According to the American Kratom Association (AKA), there has recently been an increase in the variety and volume of attacks against kratom consumers in the country. To keep you in the know, here’s a rundown of US kratom legality updates for this summer.
Louisiana: Ascension Parish Is STILL Considering Criminalizing Kratom
In our previous kratom ban update article, we shared how Ascension Parish, Louisiana, is considering banning kratom; the sheriff’s office falsely labeled it “synthetic heroin” while several former rehab patients gave personal testimonies against it.
The pro-kratom voices tried to dispel myths and counter the opposition with their own personal anecdotes, but the parish is still considering making kratom illegal.
They will hold a hearing on August 18. To find out more and prepare, you can register for the AKA’s Preparation Webinar on Friday, August 16. You can also find out who to contact in our previous article.
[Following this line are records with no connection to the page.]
-- ==== Sys2Proof/Machine/Cal.lean ====
section
/-! DEFINITION. Calibration (R458 to R487), and the exchange of cores and their sparing (R551 to R555), which share
the spare cores and the exchange points. -/
namespace Sys2Proof.Machine
open Sys2Proof

/-! Records (R462, R464, R487). A core record has 64 slots, a loom record 16. -/

/-- The bits of a slot that hold a field. -/
def coreMask (slot : Nat) : BitVec 32 :=
  if slot < 19 then 0xFFFFFF else if slot < 24 then 0xFFFFFFFF else if slot = 24 then 0xF else if slot < 27 then 0xFFFFFFFF
  else if slot < 31 then 0xFFFFFF else if slot = 31 then 0x3FFFF else 0
def loomMask (slot : Nat) : BitVec 32 :=
  if slot < 6 then 0xFFFFFF else if slot = 6 then 0xFFFFFFFF else if slot = 7 then 0xFFFFFF else if slot = 8 then 0xFFFFFFFF
  else if slot = 9 then 0x3FF else if slot = 10 then 0x3FFFF else 0

def coreSet (t : Tab (BitVec 32)) (g slot : Nat) (v : BitVec 32) : Tab (BitVec 32) :=
  if coreMask slot = 0 then t else Tab.set (coreNom slot) t (64 * g + slot) (v &&& coreMask slot)
def loomSet (t : Tab (BitVec 32)) (n slot : Nat) (v : BitVec 32) : Tab (BitVec 32) :=
  if loomMask slot = 0 then t else Tab.set (loomNom slot) t (16 * n + slot) (v &&& loomMask slot)

/-- Sets the slots of a core record from `f`. -/
def coreFill (t : Tab (BitVec 32)) (g : Nat) (f : Nat → BitVec 32) : Tab (BitVec 32) := iter (fun i t => coreSet t g i (f i)) 32 t

/-- Exactly 64 cells of a core record are selected (R463, R466). -/
def cellsOk (t : Tab (BitVec 32)) (g : Nat) : Bool :=
  popcount (coreGet t g 0).toNat 24 + popcount (coreGet t g 1).toNat 24 + popcount (coreGet t g 2).toNat 24 == 64

/-- Every core record keeps the rule of R466; the records that no entry touches are nominal. -/
def allCellsOk (t : Tab (BitVec 32)) : Bool := t.all fun e => cellsOk t (e.1 / 64)

/-- The last slot of a record that has been measured at temperature `t`: T_cal and valid. -/
def measured (t : Int) : BitVec 32 := BitVec.ofNat 32 (toCode 16 t + 0x10000)

/-- T_cal of a record's last slot, and its valid bit. -/
def tCal (v : BitVec 32) : Int := sext 16 v.toNat
def recValid (v : BitVec 32) : Bool := v.getLsbD 16

/-! Temperature of a loom (R489) and the due rule (R473). -/

def Dev.sensor (d : Dev) (i : Nat) : Sensor := Tab.get {} d.therm.sensors i

/-- T_loom: the higher valid reading of the loom's two sensors, else TEMP_MAX. -/
def Dev.tLoom (d : Dev) (n : Nat) : Int :=
  let a := d.sensor (2 * n)
  let b := d.sensor (2 * n + 1)
  let okA := a.valid && !a.faulty
  let okB := b.valid && !b.faulty
  if okA && okB then (if a.temp < b.temp then b.temp else a.temp)
  else if okA then a.temp
  else if okB then b.temp
  else sext 16 (d.rd Reg.TEMP_MAX.temp)

/-- How far a core's T_cal is from T_loom; none where the record is not valid (R473, R475). -/
def Dev.calDrift (d : Dev) (n j : Nat) : Option Nat :=
  let v := coreGet d.cal.coreA (34 * n + j) 31
  if recValid v then some (d.tLoom n - tCal v).natAbs else none

/-- uncal: some active record has valid = 0 (R486). -/
def Dev.uncal (d : Dev) : Bool :=
  (List.range 816).any (fun g => !recValid (coreGet d.cal.coreA g 31)) || (List.range 24).any fun n => !recValid (loomGet d.cal.loomA n 10)

/-- A core is due (R473); a threshold of 0 acts as 1. -/
def Dev.coreDue (d : Dev) (n j : Nat) : Bool :=
  match d.calDrift n j with
  | none => true
  | some x => decide (max (d.rd Reg.CAL_DELTA_T.dt) 1 < x)

/-! Cores, spares and exchanges. -/

/-- The ball pair that core `j` serves. -/
def Dev.ballOf (d : Dev) (n j : Nat) : Option Nat :=
  if j < 32 then (if d.coreOf n j = j then some j else none)
  else if d.rd (ballFld n j) < 32 then some (d.rd (ballFld n j)) else none

def Dev.coreBad (d : Dev) (n j : Nat) : Bool :=
  if j < 32 then bit (d.rd (Reg.LOOM.CORE_FAIL.failed n)) j
  else d.on (if j = 33 then Reg.LOOM.SPARE.s33_failed n else Reg.LOOM.SPARE.s32_failed n)

def Dev.setBad (d : Dev) (n j : Nat) (b : Bool) : Dev :=
  if j < 32 then d.wr (Reg.LOOM.CORE_FAIL.failed n) (putBits (d.rd (Reg.LOOM.CORE_FAIL.failed n)) j 1 (b2n b))
  else d.wr (if j = 33 then Reg.LOOM.SPARE.s33_failed n else Reg.LOOM.SPARE.s32_failed n) (b2n b)

/-- The free spares of loom `n` (R552): serving no ball pair, not failed, not on the bus, and in no exchange that is
asked for or moving. -/
def Dev.freeSpares (d : Dev) (n : Nat) : List Nat :=
  [32, 33].filter fun j => d.rd (ballFld n j) == 63 && !d.coreBad n j
    && !((d.box n).exch.any fun e => e.why == 2 && e.dest == j) && !(d.box n).moving.any (·.dest == j)

/-- A sparing exchange for ball pair `k` waits or moves. -/
def Dev.sparePend (d : Dev) (n k : Nat) : Bool :=
  (d.box n).exch.any (fun e => e.why == 2 && e.k == k) || (d.box n).moving.any fun e => e.why == 2 && e.k == k

/-- An exchange is asked for; it waits for its exchange point (R551). -/
def Dev.askExch (d : Dev) (n : Nat) (e : Exch) : Dev := d.modBox n fun b => { b with exch := b.exch ++ [e] }

/-- Every condition of an exchange point for ball pair `k` holds (R479). -/
def Dev.exchPoint (d : Dev) (n k : Nat) : Bool :=
  !d.patRunning n && (d.chan (32 * n + k)).meas.isNone
    && d.ctxs.all fun e => (e.2.state != .ready && e.2.state != .waiting) || e.2.atPause || !d.inSite (32 * n + k) e.2.site.toNat

/-! The engine's work on one loom. -/

def Dev.calWork (d : Dev) (n : Nat) : Option CalCore := Tab.get none d.cal.work n
def Dev.setWork (d : Dev) (n : Nat) (w : Option CalCore) : Dev := { d with cal := { d.cal with work := Tab.set none d.cal.work n w } }
def Dev.calState (d : Dev) : Nat := d.rd Reg.CAL_STATUS.state
def Dev.calPhase (d : Dev) : Nat := d.rd Reg.CAL_STATUS.phase

/-- CAL_STATUS shows the loom and the core being worked (R486). -/
def Dev.calShow (d : Dev) (n j : Nat) : Dev := (d.wr Reg.CAL_STATUS.loom n).wr Reg.CAL_STATUS.core j

/-- A calibration command is refused (R486). -/
def Dev.calReject (d : Dev) (code : Nat) : Dev := (d.wr Reg.CAL_STATUS.reject_code code).rejectWith Reg.CAL_CTRL.cmd_reject (code == 1)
Missouri: Governor Mike Parson Sides with FDA, Vetoes Bill to Regulate Kratom
Missouri, a state in which over 30 counties have independently banned kratom, was a priority for the AKA to introduce the Kratom Consumer Protection Act (KCPA) to regulate kratom. Although the KCPA could have helped protect not only consumer safety, but also kratom availability in Missouri, Governor Mike Person vetoed the bill (HB 1667).
The AKA gave Parson flak for “making a bald-faced lie” for “publicly stating that the FDA had told him kratom was illegal in Missouri and everywhere else in the United States.”
Gov. Parson’s veto message stated, “Under the Federal Food, Drug and Cosmetic Act, the FDA may seize food, drugs or dietary substances that contain kratom as being adulterated or misbranded.” Additionally, Parson said that state law—the Missouri Merchandizing Practices Act—already provides protections for proper labeling.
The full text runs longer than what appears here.